-- Records for the exercise follows --

/-- TENANT_RESUME acts: queues are reset and enabled, and the tenant is in service or in ERROR with the cause kept (R393). -/
def resumeNow (s : State) (t : Nat) : State :=
  let s := withVector t (fun s =>
    let v := tenantOf s t
    let cause := if v.state = .error then 0 else v.resumeCause
    let sq (q : Sq) : Sq := { q with head := 0, tail := 0, pending := 0, inTransit := 0, credits := [], oldestPending := none, stopped := false, fetch := none, enabled := true }
    let eq (q : Eq) : Eq := { q with tail := 0, head := 0, phase := true, enabled := true, stopped := false, unsignalled := 0, window := none, unread := [],
                                     waiting := q.waiting.filter (fun w => w.type != 1) }
    setTenant s t { v with
      state := if cause = 0 then .running else .error, errCause := cause, resumeCause := 0,
      sqs := v.sqs.map (fun e => (e.1, sq e.2)), eqs := v.eqs.map (fun e => (e.1, eq e.2)) }) s
  if pathUp s t then pumpTenant (oweNotices s t) t else pathBack s t

/-- RESUME_SLOTS_FREED: the tenant holds no anchorage slot, and a TENANT_RESUME that waited completes (R393). -/
def execResumeSlotsFreed (t : TenantId) (s : State) : Out :=
  let t := t.val
  .next (
    if [Port.a, Port.b].any (fun p => mbRuns s p 0x0204 t) && slotsFree s t then mbFinishOp (resumeNow s t) 0x0204 t 0 0 [] else s)

/-- VF_IN_SERVICE (R89, R382, R393). -/
def execVfInService (t : TenantId) (s : State) : Out := .next (pathBack s t.val)

/-- A failed source read ends its consignment or its HOST load for want of a path (R91). -/
def failReads (s : State) (t : Nat) : State :=
  let late := (s.cons.filter (fun e => e.2.tenant == t && e.2.reading && decide (e.2.state = .accepted))).map (·.1)
  let s := late.foldl (fun s q => failCons (modCons s q (fun c => { c with reading := false })) q 0x0502 0 0) s
  (threadsOf s t).foldl (fun s th =>
    match (thr s th).wait with
    | some w =>
      if w.why = .hostRead then
        takeExn (modThr s th (fun v => { v with wait := none })) th (excLoad 7 ((w.op.map opVa).getD 0))
      else s
    | none => s) s

/-- HOST stores that waited for a path fail: their bytes are lost, and COMMIT goes ahead (R91, R190). -/
def failHostStores (s : State) (t : Nat) : State :=
  (threadsOf s t).foldl (fun s th =>
    if hostWaits (thr s th) then
      let s := modCons s (thr s th).seq (fun c => { c with lostResults := true })
      commitAdvance (modThr s th (fun v => { v with stores := v.stores.filter (fun o => !(isHostStore o.kind && !o.waiting.isEmpty)) })) th
    else s) s

/-- PATH_WAIT_EXPIRY: no port of the path group up for 50 µs (R38, R58, R91). -/
def execPathWaitExpiry (t : TenantId) (s : State) : Out :=
  let t := t.val
  .next (
    match (tenantOf s t).pathDownAt with
    | none => s
    | some d =>
      if nowNs s < d + 50000 ∨ (pathUp s t ∧ !(dmaDiscarded s t)) then s
      else
        let s := failHostStores (failReads s t) t
        (List.range 16).foldl (fun s n => match (sqOf s t n).fetch with
          | some (h, k) => fetchFail s t n h k
          | none => s) s)

/-- PORT_LINK_DOWN (R90, R385, R395). -/
def execPortLinkDown (p : Port) (s : State) : Out :=
  .next (
    if !(portOf s p).link then s
    else
      let s := setPort s p { portOf s p with link := false, dma := 0 }
      let s := logIsland s 0x0901 1 (islPort p) (toLe 1 p.num)
      let s := arrive s (0xB00 + p.num) 0 false
      portLost (helmLapse s p) p)

/-- PORT_LINK_UP: the port trains; what waited for it is written after the notice (R91). WAKE# deasserts (R397), and HOST
batches that no PF0 could carry are sent (R76). -/
def execPortLinkUp (p : Port) (s : State) : Out :=
  .next (
    let q := portOf s p
    if q.link ∨ q.perst ∨ (islandOf s (islPort p)).state ≠ 3 ∨ !s.dev.pwrCore then s
    else
      let s := setPort s p { q with link := true, wake := false, lastTlp := nowNs s }
      let s := arrive s (0xB00 + p.num) 0x11 false
      let s := (List.range 4).foldl (fun s b => hostSend s b (ledgerOf s b).hostWait.length) s
      portBack s p)

/-- The other half re-decides a consignment of a lost bank: it is REPLAYING, in the other bank where an entry is free (R63).
The work of its earlier attempt stops, but for a commit group already sent. -/
def rebank (half : Port) (s : State) (seq : Nat) : State :=
  match consOf s seq with
  | none => s
  | some c =>
    let s := match c.phase with
      | .onThread th => if (thr s th).ended = .commitSent then s else freeIfDone (endThread s th none) th
      | .job id => cancelJob s id
      | _ => s
    modCons s seq (fun c => { c with
      state := .replaying, half := half.other, recordQueued := false, reading := false,
      entry := decide (entriesUsed s half.other < 131072) })

/-- A Quayside half is reset: its bank is lost and the other half re-decides its consignments (R63, R353). -/
def halfReset (half : Port) (s : State) : State :=
  let i := islandOf s (islHalf half)
  let lost := (s.cons.filter (fun e => e.2.entry && decide (e.2.half = half))).map (·.1)
  let s := setIsland s (islHalf half) { i with reset := true, resets := satInc i.resets 65535, credits := false }
  let s := { s with cons := s.cons.map (fun (e : Nat × Cons) => if lost.contains e.1 then (e.1, { e.2 with entry := false, half := half.other }) else e) }
  let dropRec (q : Eq) : Eq := { q with waiting := q.waiting.filter (fun w => !((w.type == 0 || w.type == 3) && lost.contains w.seq)) }
  let s := { s with tenants := s.tenants.map (fun (e : Nat × Tenant) => (e.1, { e.2 with eqs := e.2.eqs.map (fun (x : Nat × Eq) => (x.1, dropRec x.2)) })) }
  let s := lost.foldl (rebank half) s
  let s := logIsland s 0x0501 2 (islHalf half) (toLe 1 half.num ++ toLe 4 lost.length)
  if halfOut s half.other then haltHarbour s 0x0501 else s

/-- QUAYSIDE_HALF_RESET (R63, R353). -/
def execQuaysideHalfReset (half : Port) (s : State) : Out :=
  .next (if !s.dev.pwrCore ∨ (islandOf s (islHalf half)).reset then s else halfReset half s)

/-- Each VF of a port is reset as by FLR (R395). -/
def flrAll (s : State) (p : Port) : State :=
  s.tenants.foldl (fun s e => if bitOf e.2.ports p.num ∧ e.1 < (portOf s p).numVFs ∧ (portOf s p).vfEnable then flrEffect s p e.1 else s) s

/-- Every function of a port is in D3hot (R395, R397). -/
def allD3hot (s : State) (p : Port) : Bool :=
  decide ((portOf s p).dstate = .d3hot) && s.tenants.all (fun e => !(bitOf e.2.ports p.num) || decide ((vfOf s p e.1).dstate = .d3hot))

/-- PF0 of a port takes its reset values; PME state survives in D3cold (R395, R397). -/
def resetPf0 (s : State) (p : Port) (perst : Bool) : State :=
  let q := portOf s p
  let s := { s with spdm := mdel s.spdm p.num, ide := s.ide.filter (fun e => e.1 / 4 != p.num) }
  setPort (helmLapse s p) p { perst := perst, link := false, pmeEn := q.pmeEn, pmeStatus := q.pmeStatus, pmeSent := q.pmeSent, wake := q.wake, crs := q.crs, lastTlp := nowNs s }

/-- A reset of a whole port (R395): D3cold where every function is in D3hot, else an FLR of every VF. -/
def portReset (s : State) (p : Port) (perst : Bool) : State :=
  if allD3hot s p ∧ (portOf s p).link then
    let s := { s with vfs := s.vfs.map (fun e => if e.1 / 1024 = p.num then (e.1, { e.2 with dstate := .d3cold, bme := false }) else e) }
    portLost (setPort (resetPf0 s p perst) p { portOf (resetPf0 s p perst) p with dstate := .d3cold }) p
  else portLost (resetPf0 (flrAll s p) p perst) p
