/-- INV: a sharer removes its copy; a fill in progress of the line is doomed (R212, R217, R218). -/
def execInv (basin : BasinId) (agent : Fin 4) (line : Nat) (s : State) : Out :=
  let b := basin.val
  let a := agent.val
  .next (
    if !(cohRuns s basin) then s
    else match takeMsg s b (fun m => match m with
        | .inv x l => x == a && l == line
        | _ => false) with
      | some (_, s) =>
        let s := l2SetState s (agentPier basin a) line .i
        let c := cohOf s b
        let s := setCoh s b { c with reqs := mapIf (fun r => r.agent == a && r.line == line && decide (r.kind = .gets)) (fun r => { r with doomed := true }) c.reqs }
        sendMsg s b (.invAck a line)
      | none => s)

/-- NACK: the requester counts it, and sends again after 16 of its cycles, 10.67 ns (R215, R407). -/
def execNack (basin : BasinId) (agent : Fin 4) (line : Nat) (tag : BitVec 6) (s : State) : Out :=
  let b := basin.val
  let a := agent.val
  let g := tag.toNat
  .next (
    if !(cohRuns s basin) then s
    else match takeMsg s b (fun m => match m with
        | .nack x l t _ => x == a && l == line && t == g
        | _ => false) with
      | some (_, s) => modReq s b a line g (fun r => { r with nacks := r.nacks + 1, retryAt := some (nowNs s + 11) })
      | none => s)

/-- NACK_RETRY (R215). -/
def execNackRetry (basin : BasinId) (agent : Fin 4) (line : Nat) (tag : BitVec 6) (s : State) : Out :=
  let b := basin.val
  .next (
    match reqOf s b agent.val line tag.toNat with
    | none => s
    | some r =>
      match r.retryAt with
      | none => s
      | some t =>
        if nowNs s < t ∨ !(cohRuns s basin) then s
        else
          let r := { r with retryAt := none, sent := nowNs s }
          homeArrive (modReq s b agent.val line tag.toNat (fun _ => r)) b r)

/-- The answer to a Put arrives: the L2 frees its buffer entry (R217). -/
def putAnswered (s : State) (b : BasinId) (a line tag : Nat) : State :=
  let p := agentPier b a
  setPc s p { pcOf s p with evict := (pcOf s p).evict.filter (fun e => !(e.line == line && decide (e.tag = some tag))) }

/-- A Put with this tag waits for its answer. -/
def putWaits (s : State) (b : BasinId) (a line tag : Nat) : Bool :=
  (pcOf s (agentPier b a)).evict.any (fun e => e.line == line && decide (e.tag = some tag))

/-- WBACK (R217). -/
def execWback (basin : BasinId) (agent : Fin 4) (line : Nat) (tag : BitVec 6) (s : State) : Out :=
  .next (
    if !(cohRuns s basin) then s
    else match takeMsg s basin.val (fun m => match m with
        | .wback x l t => x == agent.val && l == line && t == tag.toNat
        | _ => false) with
      | some (_, s) => putAnswered s basin agent.val line tag.toNat
      | none => if putWaits s basin agent.val line tag.toNat then s else strayAt s basin.val (islPier (agentPier basin agent.val)))

/-- WBSTALE (R217). -/
def execWbstale (basin : BasinId) (agent : Fin 4) (line : Nat) (tag : BitVec 6) (s : State) : Out :=
  .next (
    if !(cohRuns s basin) then s
    else match takeMsg s basin.val (fun m => match m with
        | .wbstale x l t => x == agent.val && l == line && t == tag.toNat
        | _ => false) with
      | some (_, s) => putAnswered s basin agent.val line tag.toNat
      | none => if putWaits s basin agent.val line tag.toNat then s else strayAt s basin.val (islPier (agentPier basin agent.val)))

/-- FWDACK: the home learns the owner's new state; a recall's bytes go into the L3 first (R212, R220). -/
def execFwdack (basin : BasinId) (agent : Fin 4) (line : Nat) (s : State) : Out :=
  let b := basin.val
  let a := agent.val
  .next (
    if !(cohRuns s basin) then s
    else match takeMsg s b (fun m => match m with
        | .fwdAck x l _ _ _ => x == a && l == line
        | _ => false) with
      | some (.fwdAck _ _ st data poison, s) =>
        let s := match data with
          | some d => l3Write s b line d poison
          | none => s
        let d := dirOf s b line
        homeFinish (setDir s b line { d with oweFwd := d.oweFwd.filter (· != a), ownerSt := some st }) b line (some st) a
      | _ => if (dirOf s b line).oweFwd.contains a then s else strayAt s b (islHome b))

/-- INVACK (R212, R220). -/
def execInvack (basin : BasinId) (agent : Fin 4) (line : Nat) (s : State) : Out :=
  let b := basin.val
  let a := agent.val
  .next (
    if !(cohRuns s basin) then s
    else match takeMsg s b (fun m => match m with
        | .invAck x l => x == a && l == line
        | _ => false) with
      | some (_, s) =>
        let d := dirOf s b line
        homeFinish (setDir s b line { d with oweInv := d.oweInv.filter (· != a) }) b line d.ownerSt d.owner
      | none => if (dirOf s b line).oweInv.contains a then s else strayAt s b (islHome b))

/-- COHERENCE_TIMEOUT: a forward or invalidation (row 1 of R220), or a request of a pier's L2 (row 2), has had no answer for
64 µs. -/
def execCoherenceTimeout (basin : BasinId) (trigger : Fin 2) (pier : Fin 4) (s : State) : Out :=
  let b := basin.val
  .next (
    if !(cohRuns s basin) then s
    else if trigger.val = 0 then
      (if (cohOf s b).dir.any (fun e => !(dirStable e.2) && (!e.2.oweFwd.isEmpty || !e.2.oweInv.isEmpty) && decide (e.2.since + 64000 ≤ nowNs s)) then
        checkstop s b 1 (islHome b) else s)
    else if (cohOf s b).reqs.any (fun r => r.agent == pier.val && r.retryAt.isNone && decide (r.sent + 64000 ≤ nowNs s)) then
      checkstop s b 2 (islPier (b * 4 + pier.val))
    else s)

/-! Cache control registers (R201 to R204). -/

/-- The berth runtime writes a register of a pier shared island. -/
def pierWrite (s : State) (p : PierId) : Bool := running s && basinUp s p.basin.val && (islandOf s (islPier p.val)).state == 3

/-- The home drops an agent from the tracking of a line. -/
def dirDrop (s : State) (b a line : Nat) (st : LState) : State :=
  let d := dirOf s b line
  if dirLists d a st then setDir s b line (dirWithout d a st) else s

/-- Write back the line of a way: its dirty bytes go to the L3; M becomes E, O becomes S. -/
def wayClean (s : State) (p i : Nat) : State :=
  let b := pierBasin p
  let l := tget {} (pcOf s p).l2 i
  match l.state with
  | .m =>
    let s := l3Write s b l.line l.data l.poisoned
    setPc s p { pcOf s p with l2 := tset {} (pcOf s p).l2 i { l with state := .e } }
  | .o =>
    let s := l3Write s b l.line l.data l.poisoned
    let d := dirOf s b l.line
    let s := if dirLists d (pierAgent p) .o then setDir s b l.line { d with state := .ds, sharers := pierAgent p :: d.sharers } else s
    setPc s p { pcOf s p with l2 := tset {} (pcOf s p).l2 i { l with state := .s } }
  | _ => s

/-- Clean and invalidate a way with its L1 copies, and release it from the home's tracking. -/
def wayEmpty (s : State) (p i : Nat) : State :=
  let l := tget {} (pcOf s p).l2 i
  if l.state = .i then s
  else
    let s := wayClean s p i
    let st := (tget {} (pcOf s p).l2 i).state
    let s := dirDrop s (pierBasin p) (pierAgent p) l.line (if st = .e then .m else st)
    let pc := l1Drop (pcOf s p) l.line
    setPc s p { pc with l2 := tset {} pc.l2 i {} }

/-- L2_CLEAN (R201): every M and O line is written back. -/
def execL2Clean (pier : PierId) (s : State) : Out :=
  .next (if pierWrite s pier then (pcOf s pier.val).l2.foldl (fun s e => wayClean s pier.val e.1) s else s)

/-- L2_INV: every line is invalidated without write-back; ignored while L2_EN is 1 (R201, R203). -/
def execL2Inv (pier : PierId) (s : State) : Out :=
  .next (
    let pc := pcOf s pier.val
    if pierWrite s pier ∧ !pc.l2En then setPc s pier.val { pc with l2 := [] } else s)

/-- L2_EN: cleared, every M and O line is written back and every line released from the home's tracking, and the lines stay as
they are; set, nothing is invalidated (R202, R203). -/
def execL2En (pier : PierId) (on : Bool) (s : State) : Out :=
  .next (
    let p := pier.val
    let pc := pcOf s p
    if !(pierWrite s pier) ∨ pc.l2En = on then s
    else if on then setPc s p { pc with l2En := true }
    else
      let s := pc.l2.foldl (fun s e =>
        let l := e.2
        let s := if l.state = .m ∨ l.state = .o then l3Write s (pierBasin p) l.line l.data l.poisoned else s
        dirDrop s (pierBasin p) (pierAgent p) l.line (if l.state = .e then .m else l.state)) s
      setPc s p { pcOf s p with l2En := false })

/-- LOCK_WAYS: 9 to 15 are stored as 8; ways that become locked are cleaned and emptied, lines of ways that become unlocked stay
at age 1 (R201, R204). -/
def execLockWays (pier : PierId) (n : BitVec 4) (s : State) : Out :=
  .next (
    let p := pier.val
    let pc := pcOf s p
    let k := min 8 n.toNat
    if !(pierWrite s pier) then s
    else
      let newly (i : Nat) : Bool := decide (16 - k ≤ i % 16) && !(lockedWay pc i)
      let s := pc.l2.foldl (fun s e => if newly e.1 then wayEmpty s p e.1 else s) s
      let pc := pcOf s p
      let freed (i : Nat) : Bool := lockedWay pc i && decide (i % 16 < 16 - k)
      setPc s p { pc with lockWays := k, l2 := pc.l2.map (fun (e : Nat × Line) => if freed e.1 then (e.1, { e.2 with age := 1 }) else e) })

/-- PIER_L1D_EN: an L1D's dirty lines are already in its L2 copy (log entry 9); its lines stay in place (R201, R202). -/
def execPierL1dEn (pier : PierId) (v : BitVec 18) (s : State) : Out :=
  .next (if pierWrite s pier then setPc s pier.val { pcOf s pier.val with l1dEn := v } else s)

/-- PIER_L1I_EN (R201, R202). -/
def execPierL1iEn (pier : PierId) (v : BitVec 18) (s : State) : Out :=
  .next (if pierWrite s pier then setPc s pier.val { pcOf s pier.val with l1iEn := v } else s)

/-- PIER_L1_INV: ignored for a pair whose L1D or L1I is enabled (R201, R203). -/
def execPierL1Inv (pier : PierId) (v : BitVec 18) (s : State) : Out :=
  .next (
    let pc := pcOf s pier.val
    let gone (k : Nat) : Bool := v.getLsbD (k / 2) && !(pc.l1dEn.getLsbD (k / 2)) && !(pc.l1iEn.getLsbD (k / 2))
    if pierWrite s pier then
      setPc s pier.val { pc with l1d := pc.l1d.filter (fun e => !(gone e.1)), l1i := pc.l1i.filter (fun e => !(gone e.1)) }
    else s)

/-- PIER_EVQ_HEAD: a head in the circular range from HEAD to TAIL is taken (R363). -/
def execPierEvqHead (pier : PierId) (v : BitVec 8) (s : State) : Out :=
  .next (
    let p := pierOf s pier.val
    if pierWrite s pier ∧ (v.toNat + 256 - p.evqHead) % 256 ≤ (p.evqTail + 256 - p.evqHead) % 256 then
      setPier s pier.val { p with evqHead := v.toNat }
    else s)

end Sys2Proof.Machine
end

-- Records for the exercise concluded --

## Task objective
Transcribe, exactly and without additions, the lines of the records above, beginning with the line that contains "def execPierL1dEn (pier" and ending with the line that contains "pier.val with l1iEn", both included.

## Answer box
def execPierL1dEn (pier : PierId) (v : BitVec 18) (s : State) : Out :=
  .next (if pierWrite s pier then setPc s pier.val { pcOf s pier.val with l1dEn := v } else s)

/-- PIER_L1I_EN (R201, R202). -/
def execPierL1iEn (pier : PierId) (v : BitVec 18) (s : State) : Out :=
  .next (if pierWrite s pier then setPc s pier.val { pcOf s pier.val with l1iEn := v } else s)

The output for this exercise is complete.